▶ TO DO
Among the entries that follow, find every line with the word "What" and list it.

Records excerpted from a collection
◇ ◇ ◇ ◇ ◇

-- ==== Sys2Proof/Laws/Store.lean ====
section
/-! SUPPORT. What a crossing does to the Pick Store and the rest of the node, said once for each direction. -/

namespace Sys2Proof.Machine

/-- Raises touch the event unit alone. -/
theorem raiseAll_eq (ks : List EventKind) (s : State) : raiseAll ks s = s.setControl (raiseAll ks s).control := by
  induction ks generalizing s with
  | nil => rfl
  | cons k ks ih =>
    simp only [raiseAll]
    rw [ih (raise k s)]
    rfl

theorem raiseAll_append (ks ls : List EventKind) (s : State) :
    raiseAll (ks ++ ls) s = raiseAll ls (raiseAll ks s) := by
  induction ks generalizing s with
  | nil => rfl
  | cons k ks ih => simp [raiseAll, ih]

theorem raiseAll_control_congr (ks : List EventKind) {s t : State} (h : s.control = t.control) :
    (raiseAll ks s).control = (raiseAll ks t).control := by
  induction ks generalizing s t with
  | nil => exact h
  | cons k ks ih => exact ih (raise_control_congr k h)

theorem raiseAll_pattern (ks : List EventKind) (p : PickStore) (s : State) :
    patternShift p (raiseAll ks s) = patternShift p s := by
  rw [raiseAll_eq]; rfl

/-- The presented entry is the one with `rewind` newer entries behind it (R43). -/
theorem presentedEntry_behind {p : PickStore} {before after : List HistoryEntry} {e : HistoryEntry}
    (h : p.history = before ++ e :: after) (hl : after.length = p.rewind) : presentedEntry p = some e := by
  have hi : (before ++ e :: after).length - 1 - after.length = before.length := by simp
  rw [presentedEntry, h, ← hl, hi]
  simp

/-- An empty history presents BLANK (R43). -/
theorem presentedEntry_blank {p : PickStore} (h : p.history = []) : presentedEntry p = none := by
  simp [presentedEntry, h]

/-- Appending to the history, with eviction (R41). -/
theorem appendHistory_eq {e : HistoryEntry} {hist : List HistoryEntry} (h : hist.length ≤ 16) :
    appendHistory e hist = hist.drop (hist.length + 1 - 16) ++ [e] := by
  unfold appendHistory Config.historySize
  split
  · have : hist.length = 16 := by omega
    rw [this]
  · simp only [show hist.length + 1 - 16 = 0 by omega, List.drop_zero]

theorem repeatEntry_eq (s : State) : repeatEntry (installed s) s.store = repeatOf s := by
  rcases h : presentedEntry s.store with _ | e <;> simp only [repeatEntry, repeatOf, h]

/-- The store after a forward crossing: the four cases of R46 with one more woven pick, and STARVED in the fourth. -/
theorem storeForward_eq {s : State} (h : s.store.history.length ≤ 16) :
    storeForward s =
      requestPattern
        ((raiseAll (if isStarved s.store then [.starved] else []) s).setStore (storeAfterForward s)) := by
  have key :
      countWoven (forwardCase s) =
        (raiseAll (if isStarved s.store then [.starved] else []) s).setStore (storeAfterForward s) := by
    unfold forwardCase storeAfterForward isStarved
    by_cases ho : 0 < s.store.overshoot
    · simp [ho, show (s.store.overshoot == 0) = false by simp; omega, raiseAll]; rfl
    · have ho' : s.store.overshoot = 0 := by omega
      by_cases hr : 0 < s.store.rewind
      · simp [ho', hr, show (s.store.rewind == 0) = false by simp; omega, raiseAll]; rfl
      · have hr' : s.store.rewind = 0 := by omega
        cases hq : s.store.queue with
        | nil =>
          simp only [ho', hr', readyHead, starvedCrossing, repeatEntry_eq, appendHistory_eq h]
          simp [raiseAll, hq]; rfl
        | cons r rest =>
          cases hst : r.state with
          | ready =>
            simp only [ho', hr', readyHead, hst, appendHistory_eq h]
            simp [raiseAll, entryOfRecord]; rfl
          | expanding =>
            simp only [ho', hr', readyHead, hst, starvedCrossing, repeatEntry_eq, appendHistory_eq h]
            simp [raiseAll, hq]; rfl
  rw [storeForward, key]

/-- The store after a reverse crossing: the two cases of R49, and REWIND_LIMIT in the second. -/
theorem storeReverse_eq (s : State) :
    storeReverse s =
      requestPattern
        ((raiseAll (if isRewindLimit s.store then [.rewindLimit] else []) s).setStore (storeAfterReverse s.store)) := by
  have key :
      reverseCase s =
        (raiseAll (if isRewindLimit s.store then [.rewindLimit] else []) s).setStore (storeAfterReverse s.store) := by
    unfold reverseCase storeAfterReverse isRewindLimit
    by_cases hc : s.store.history ≠ [] ∧ s.store.rewind < s.store.history.length - 1
    · rw [if_pos hc]
      have : (!s.store.history.isEmpty && decide (s.store.rewind < s.store.history.length - 1)) = true := by
        simp [hc.2, hc.1]
      simp [this, raiseAll]
    · rw [if_neg hc]
      have : (!s.store.history.isEmpty && decide (s.store.rewind < s.store.history.length - 1)) = false := by
        rw [Bool.eq_false_iff]; intro hx; apply hc; simpa using hx
      simp [this, raiseAll]; rfl
  rw [storeReverse, key]

/-- What a crossing drives in RUN and HALT, in one equation (R45-R50, R104, R109). -/
theorem crossing_store {ks : List EventKind} {p : PickStore} (s : State) :
    requestPattern ((raiseAll ks s).setStore p) =
      (((s.setControl (raiseAll (ks ++ requestEvents s.selector) s).control).setStore p).setSelector
        (requested s.selector (patternShift p s))) := by
  have h1 : ((raiseAll ks s).setStore p).selector = s.selector := by rw [raiseAll_eq]; rfl
  have h2 : patternShift p ((raiseAll ks s).setStore p) = patternShift p s := by
    rw [raiseAll_eq]; rfl
  rw [requestPattern_eq, h1]
  simp only [setStore_store]
  rw [h2, raiseAll_append, raiseAll_eq (requestEvents s.selector) ((raiseAll ks s).setStore p),
    raiseAll_control_congr (requestEvents s.selector) (s := (raiseAll ks s).setStore p) (t := raiseAll ks s) rfl,
    raiseAll_eq ks s]
  rfl

end Sys2Proof.Machine
end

◇ ◇ ◇ ◇ ◇

▶ RESULT FOR THIS EXERCISE
/-! SUPPORT. What a crossing does to the Pick Store and the rest of the node, said once for each direction. -/
/-- What a crossing drives in RUN and HALT, in one equation (R45-R50, R104, R109). -/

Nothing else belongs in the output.